Como deputada, em novembro de 1997 Grossi também votou contra o destaque do projeto de reforma administrativa do governo, que instituiu a possibilidade de demissão dos funcionários públicos em caso de mau desempenho do servidor ou por excesso de gastos com pessoal. Em outubro do ano seguinte, candidatou-se à reeleição pela coligação Frente Popular, composta pelo PT e partidos Socialista Brasileiro (PSB), Comunista Brasileiro (PCB) e Comunista do Brasil (PCdoB). Não conseguindo ser eleita, obteve apenas a segunda suplência da coligação.

Sempre fiel às resoluções do PT, também opôs-se, em novembro de 1998, à adoção de um limite máximo para as aposentadorias do setor público e à instituição da idade mínima e do tempo de contribuição como critério nas concessões dos benefícios para os trabalhadores da iniciativa privada.

Durante o governo do petista Cristovam Buarque (1995-1998) no Distrito Federal, Ester Grossi coordenou o projeto Vira Brasília, o qual reduziu sensivelmente os índices de repetência escolar entre os alunos da primeira à quarta série do primeiro grau da rede pública.

Deixando a Câmara dos Deputados em janeiro de 1999, ao final de seu mandato, Grossi no entanto não ficaria por muito tempo afastada do Legislativo federal.
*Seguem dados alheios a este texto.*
/-- A receipt without its signature (R289). -/
def rcptBody (s : State) (i : Fin 13) (cause : Nat) (q : TallySnap) (calId : Nat) : Bytes :=
  let k := s.met.kinds[i]
  let faults := (q.faults[i] - k.faultBase) % 2 ^ 32
  leBytes 4 0x5043525A ++ [1, if i.val = 0 then 1 else 2, if i.val = 0 then 0xFF else byte (i.val - 1), byte cause] ++
  leBytes 2 (rcptFlags s i faults) ++ [0, 0] ++ leBytes 4 (s.met.seq + 1) ++ leBytes 4 s.met.bootCount ++ leBytes 4 s.met.sealCount ++
  leBytes 8 (s.rcptStart i) ++ leBytes 8 q.at_ ++ leBytes 8 s.fuses.deviceId ++ slice s.met.fwId 0 8 ++ leBytes 4 calId ++
  leBytes 4 s.met.keyGen ++ slice s.met.prevHash 0 8 ++ leBytes 4 faults ++ [0, 0, 0, 0] ++ (kindTallies i q).flatMap (leBytes 8)

/-- A receipt that comes due while the queue holds 256, or in the debug view, is not issued (R292, R439). -/
def State.withholdReceipt (s : State) (i : Fin 13) : State :=
  (s.setKind i fun k => { k with gap := true, withheld := true }).log 0x0704 (if i.val = 0 then 0xFF else i.val - 1) (if i.val = 0 then 1 else 2) (s.met.seq + 1)

/-- The receipt of a kind at a snapshot is signed and queued (R288 to R290). -/
def State.issueReceipt (s : State) (i : Fin 13) (cause : Nat) (q : TallySnap) : State :=
  match s.met.set, s.receiptKey with
  | some c, some key =>
    if s.vault.debug || decide (256 ≤ s.met.queue.length) then s.withholdReceipt i
    else
      let body := rcptBody s i cause q c.calId
      let bytes := body ++ slice (Config.signP256 key body) 0 64
      let t := kindTallies i q
      let s := { s with met := { s.met with seq := s.met.seq + 1, prevHash := (sha256 bytes).take 8, queue := s.met.queue ++ [({ seq := s.met.seq + 1, bytes } : Receipt)] } }
      s.setKind i fun k => { k with tStart := some q.at_, lastEnd := some q.at_, faultBase := q.faults[i], gap := s.met.ckptLost, withheld := false, restart := false, flags := 0,
                                    tallyImp := t.getD 0 0, tallyExp := t.getD 1 0 }
  | _, _ => s

/-- Flags that stand when an AC interval begins belong to it from its first block on; GAP marks every kind. -/
def State.gapAll (s : State) : State := { s with met := { s.met with kinds := vmap (fun _ k => { k with gap := true }) s.met.kinds } }

/-- Bays in use by the set in force. -/
def State.metBays (s : State) : List (Fin 12) := match s.met.set with | some c => (fins 12).filter (metBay c) | none => []

/-- The cause a bay's receipt is due with at an interval boundary: a changed tally, or a day since the previous one (R288). -/
def State.bayCause (s : State) (b : Fin 12) (q : TallySnap) : Option Nat :=
  let i := bayKind b
  let k := s.met.kinds[i]
  let t := kindTallies i q
  if t.getD 0 0 ≠ k.tallyImp ∨ t.getD 1 0 ≠ k.tallyExp then some 1
  else if k.lastEnd.getD (s.rcptStart i) + 86400000000000 ≤ q.at_ then some 3
  else none

/-- A bay is dead, with its receipt of cause 2 (R279, R288). -/
def State.closeDead (s : State) (b : Fin 12) (q : TallySnap) : State :=
  let s := { s with met := { s.met with live := vupd s.met.live b fun _ => false, deadSnap := vupd s.met.deadSnap b fun _ => none } }
  (s.issueReceipt (bayKind b) 2 q).bump 7

/-- The bays whose dead time lies before a time, so that their receipts come first. -/
def State.closeDeadBefore (s : State) (t : Nat) : State :=
  s.metBays.foldl (fun s b => match s.met.deadSnap[b] with | some q => if q.at_ < t then s.closeDead b q else s | none => s) s

/-- The receipts of an interval boundary: AC, then bays in ascending number. -/
def State.boundaryReceipts (s : State) (q : TallySnap) : State :=
  let s := ({ s with met := { s.met with boundary := s.met.boundary.drop 1 } }).closeDeadBefore q.at_
  let s := s.issueReceipt 0 1 q
  s.metBays.foldl (fun s b => match s.bayCause b q with | some c => s.issueReceipt (bayKind b) c q | none => s) s

/-- The tallies as they stand now, as a snapshot at a time. -/
def State.tallyNow (s : State) (t : Nat) : TallySnap := { at_ := t, tally := s.met.tally, residue := s.met.residue, faults := s.met.faults }

/-- The receipts of every boundary passed at or before a time (R288). -/
def State.passedReceipts (s : State) (t : Nat) : State :=
  (s.met.boundary.filter fun q => decide (q.at_ ≤ t)).foldl (fun s q => s.boundaryReceipts q) s

/-- A bay whose dead time is `t` is closed there. -/
def State.closeDeadAt (s : State) (t : Nat) (b : Fin 12) : State :=
  match s.met.deadSnap[b] with | some q => if q.at_ = t then s.closeDead b q else s | none => s

/-- The receipts under the old set close with cause 4 at a snapshot (R267): those of dead times before it come first, then AC, then the bays
in ascending number (R288). -/
def State.closeSet (s : State) (q : TallySnap) : State :=
  s.metBays.foldl (fun (s : State) b => (s.issueReceipt (bayKind b) 4 q).closeDeadAt q.at_ b) ((s.closeDeadBefore q.at_).issueReceipt 0 4 q)

/-- An accepted set takes effect (R267): the receipts of boundaries passed are issued, then those under the old set close. -/
def State.calEffect (s : State) : State :=
  match s.met.nextSet with
  | none => s
  | some (c, _) =>
    let s := match s.met.lastRep with | some r => s.passedReceipts r | none => s
    let s := match s.met.set, s.met.lastRep with
      | some _, some r => s.closeSet (s.tallyNow r)
      | _, _ => s
    { s with met := { s.met with set := some c, nextSet := none } }

/-! ## Samples (R270 to R273, R275, R278 to R283) -/

/-- Does the partition take samples: powered, clocked and not resetting (R262)? -/
def State.metRuns (s : State) : Bool := (s.pwr.st == .ready || s.pwr.st == .run) && s.clk.refOk && s.met.running

/-- The calibrated value of a channel in mV or mA (R272). -/
def calibrated (c : CalSet) (codes : List Int) (n : Nat) : Int :=
  if chanUsed c n then
    rneDiv ((wd codes n - wd c.offsets n) * c.gains.getD n 0 * (match c.map[n]? with | some m => m.fullScale | none => 0 : Nat)) (2 ^ 53)
  else 0

/-- Running sums: one integrator of a sinc filter. -/
def integrate (sum : Int) : List Int → List Int
  | [] => []
  | x :: r => (sum + x) :: integrate (sum + x) r

/-- Differences over `n` items: one comb of a sinc filter. -/
def comb (n : Nat) (xs : List Int) : List Int := List.zipWith (· - ·) xs (List.replicate n 0 ++ xs)

/-- Every 512th item, up to the last. -/
def decimate (xs : List Int) : List Int := (List.range (xs.length / 512)).map fun i => wd xs (xs.length - 512 * (xs.length / 512) + 512 * i + 511)

/-- The third-order sinc filter of R270 on a modulator's bits at 4.096 MHz, ±1 each, oldest first, decimated by 512 to 8 kSa/s: newest first,
±2^27 full scale. -/
def sinc3 (stream : List Bool) : List Int :=
  let xs : List Int := stream.map fun b => if b then 1 else -1
  (decimate (comb 512 (comb 512 (comb 512 (integrate 0 (integrate 0 (integrate 0 xs))))))).reverse

/-- The 24-bit code of a modulator's bits (R270). -/
def filteredCode (stream : List Bool) : Int := clampInt (-(2 ^ 23)) (2 ^ 23 - 1) (Config.compensate (sinc3 stream))

/-- A sample with the codes of the channels that are given by the bits of their modulators (R270; DESIGN CHOICE, log 134: a channel is given by
its bits or by its code). -/
def filterSample (x : MetSample) : MetSample :=
  if x.streams.isEmpty then x
  else { x with codes := (List.range 32).map fun n => (match x.streams[n]? with | some b => filteredCode b | none => wd x.codes n), streams := [] }

/-- Full scale is ±2^23: a code of 24 bits, signed (R270). -/
def codeOk (x : Int) : Bool := decide (-(2 ^ 23) ≤ x ∧ x < 2 ^ 23)

/-- Does the code of a channel overrange: at full scale, or without a transition of its modulator (R273)? -/
def codeOver (x : MetSample) (n : Nat) : Bool := wd x.codes n == -(2 ^ 23) || wd x.codes n == 2 ^ 23 - 1 || x.stuck.getD n false

/-- Delay of a channel behind its newest code in 1/256 sample: the common 4 samples and its own DELAY (R271). -/
def delaySteps (c : CalSet) (n : Nat) : Nat := ((1024 : Int) + wd c.delays n).toNat

/-- Samples of history the delay of a channel needs. -/
def delayReach (c : CalSet) (n : Nat) : Nat := delaySteps c n / 256 + (if delaySteps c n % 256 = 0 then 1 else 2)

/-- Is enough of the codes there for every channel in use, and for the common delay? -/
def delaysMet (c : CalSet) (raw : List MetSample) : Bool := (List.range 32).all fun n => !chanUsed c n || decide (delayReach c n ≤ raw.length)

/-- The codes of one channel, newest first. -/
def chanCodes (raw : List MetSample) (n : Nat) : List Int := raw.map fun x => wd x.codes n

/-- The code of a channel with its delays applied (R271). DEDUCED (log 133): a whole number of samples picks the code itself; the
interpolator between codes is a free function. -/
def delayedCode (c : CalSet) (raw : List MetSample) (n : Nat) : Int :=
  let d := delaySteps c n
  if d % 256 = 0 then wd (chanCodes raw n) (d / 256) else Config.interpolate d (chanCodes raw n)

/-- The codes of every channel with the delays applied. -/
def delayedCodes (c : CalSet) (raw : List MetSample) : List Int := (List.range 32).map fun n => delayedCode c raw n

/-- Does a channel in use overrange in the sample its delayed code stands for (R273)? Between two codes either counts. -/
def overranged (c : CalSet) (raw : List MetSample) (n : Nat) : Bool :=
  chanUsed c n && ((raw.take (delayReach c n)).drop (delaySteps c n / 256)).any fun x => codeOver x n

/-- p_b of a bay in mW from BV_b in mV and BI_b in mA (R278); the rounding is not stated and is free. -/
def bayPower (bv bi : Int) : Int := someRound 30 (bv * bi) 1000

/-- Three times the phase voltages u_1 to u_3 (R275). -/
def triple (c : CalSet) (y : Nat → Int) (k : Nat) : Int :=
  if c.wiring = 0 then 3 * (y k - y 3) else 3 * y k - (y 0 + y 1 + y 2)

/-- p in mW, q in mvar and s in mVA of a sample, each rounded once (R275). -/
def acValues (c : CalSet) (y : Nat → Int) : Int × Int × Nat :=
  let p3 := triple c y 0 * y 4 + triple c y 1 * y 5 + triple c y 2 * y 6
  let n := (y 1 - y 2) * y 4 + (y 2 - y 0) * y 5 + (y 0 - y 1) * y 6
  let q : Int := rneSqrt (n.natAbs * n.natAbs) 3000000
  (rneDiv p3 3000, if n < 0 then -q else q, rneSqrt (p3.natAbs * p3.natAbs + 3 * n.natAbs * n.natAbs) 9000000)

/-- One tally with its residue raised (R282). -/
def addTally (x : Vector Nat 32 × Vector Nat 32) (k e : Nat) : Vector Nat 32 × Vector Nat 32 :=
  let i : Fin 32 := finMod 32 k
  let r := x.2[i] + e
  (vupd x.1 i fun n => (n + r / 28800000) % 2 ^ 64, vupd x.2 i fun _ => r % 28800000)

/-- Index of the quadrant of p and q (R280). -/
def quadrant (p q : Int) : Nat := if 0 ≤ p then (if 0 ≤ q then 2 else 5) else if 0 ≤ q then 3 else 4

/-- The AC tallies after a sample (R281, R282). -/
def tallyAc (c : CalSet) (v : Int × Int × Nat) (x : Vector Nat 32 × Vector Nat 32) : Vector Nat 32 × Vector Nat 32 :=
  if v.2.2 < c.sNl * 1000 then x
  else
    let x := if 0 ≤ v.1 then addTally (addTally x 0 v.1.natAbs) 6 v.2.2 else addTally (addTally x 1 v.1.natAbs) 7 v.2.2
    addTally x (quadrant v.1 v.2.1) v.2.1.natAbs

/-- A bay's tallies after a sample. -/
def tallyBay (c : CalSet) (b : Nat) (i p : Int) (x : Vector Nat 32 × Vector Nat 32) : Vector Nat 32 × Vector Nat 32 :=
  if i.natAbs < c.iNl.getD b 0 then x else addTally x (if 0 ≤ p then 8 + 2 * b else 9 + 2 * b) p.natAbs

/-- Overranged samples by kind of receipt after a sample (R273); MI_N enters no receipt's figures, MV_N only four-wire ones. -/
def countFaults (c : CalSet) (overs : Nat → Bool) (f : Vector Nat 13) : Vector Nat 13 :=
  vmap (fun i n =>
    let hit := if i.val = 0 then overs 0 || overs 1 || overs 2 || (c.wiring == 0 && overs 3) || overs 4 || overs 5 || overs 6
      else overs (6 + 2 * i.val) || overs (7 + 2 * i.val)
    n + b2n hit) f

/-- The sample is computed and tallied under the set in force. -/
def State.computeSample (s : State) (c : CalSet) (rep : Nat) (codes : List Int) (ovr : Nat → Bool) : State :=
  let y := fun n => calibrated c codes n
  let v := acValues c y
  let bv := (List.range 12).map fun b => y (8 + 2 * b)
  let bi := (List.range 12).map fun b => y (9 + 2 * b)
  let bp := (List.range 12).map fun b => bayPower (y (8 + 2 * b)) (y (9 + 2 * b))
  let used := s.metBays.map fun b => b.val
  let t0 := (s.met.tally, s.met.residue)
  let t := if s.met.tallying then used.foldl (fun a b => tallyBay c b (wd bi b) (wd bp b) a) (tallyAc c v t0) else t0
  let faults := countFaults c ovr s.met.faults
  let m : Computed :=
    { rep, p := v.1, q := v.2.1, s := v.2.2, bayV := bv, bayI := bi, bayP := bp, overs := (List.range 32).map ovr,
      snap := { at_ := rep, tally := t.1, residue := t.2, faults } }
  { s with met := { s.met with tally := t.1, residue := t.2, faults, recent := (m :: s.met.recent).take 24 } }

/-- The interval boundaries that lie between the previous sample and one of `rep`, as many as a loss of the reference has left without a
sample (R262, R288). -/
def passedBoundaries (d : Nat) (last : Option Nat) (rep : Nat) : List Nat :=
  match last with
  | some l => (List.range ((rep - 1) / d - l / d)).map fun k => (l / d + 1 + k) * d
  | none => []

/-- The interval boundaries that a sample passes, and the one it lies at: their tallies are kept for the receipts (R283). -/
def State.crossBoundary (s : State) (c : CalSet) (last : Option Nat) (rep : Nat) (before : TallySnap) : State :=
  let d := secs c.intervalS
  let passed := (passedBoundaries d last rep).map fun b => { before with at_ := b }
  let reached := if rep % d = 0 then [s.tallyNow rep] else []
  { s with met := { s.met with boundary := s.met.boundary ++ passed ++ reached } }

/-- The codes so far with a newer sample, newest first: codes of before a gap in the samples are of no use (R271). -/
def rawWith (m : Metrology) (rep : Nat) (x : MetSample) : List MetSample :=
  (x :: (if m.rawRep = some (rep - 125000) ∧ 125000 ≤ rep then m.raw else [])).take 24

/-- The newest codes are taken. -/
def State.takeRaw (s : State) (rep : Nat) (x : MetSample) : State :=
  { s with met := { s.met with raw := rawWith s.met rep x, rawRep := some rep } }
Já no mês seguinte, com a posse do primeiro suplente Tarcísio Zimmermann (PT-RS) na secretaria de Trabalho e Ação Social do governo do Rio Grande do Sul, voltou a assumir uma cadeira de deputada em substituição ao titular Beto Albuquerque (PSB), nomeado secretário de Transportes do Executivo gaúcho pelo governador recém-eleito Olívio Dutra. Deixou a Câmara ao final da legislatura, em janeiro de 2003.

Ester Grossi casou-se com Sérgio Pilla Grossi, com quem teve três filhos.

Durante sua vida profissional, recebeu várias condecorações por sua atuação como educadora, além de ter assinado um grande número de livros sobre alfabetização, metodologia do ensino de matemática, ensino de crianças e adolescentes, epistemologia e metodologia das ciências. Entre outros trabalhos, publicou Matemática moderna: uma experiência na escola maternal (1967), Nova introdução à geometria (1970), Matemática no primeiro ano (1975), Uma sugestão de metodologia para o ensino das potências (1976), Elementos de análise matemática em uma nova perspectiva metodológica (1977), Psicogênese e aprendizagem do conceito múltiplo (1985), Alfabetização em novas bases (1988), Didática do nível pré-silábico (1990), Construtivismo pós-piagetiano: um novo paradigma sobre aprendizagem (1993), Um espaço para ficar inteligente: multiplicação e construtivismo (1994), Celebração do conhecimento na aprendizagem (1995), Mesa Sutra (1998), Águas da graça – Fragmentos de uma paixão (1998) A coragem de mudar em educação (2000) Como areia no alicerce – Os ciclos escolares (2003) e Por que ainda há quem não aprende? – A Política (2003).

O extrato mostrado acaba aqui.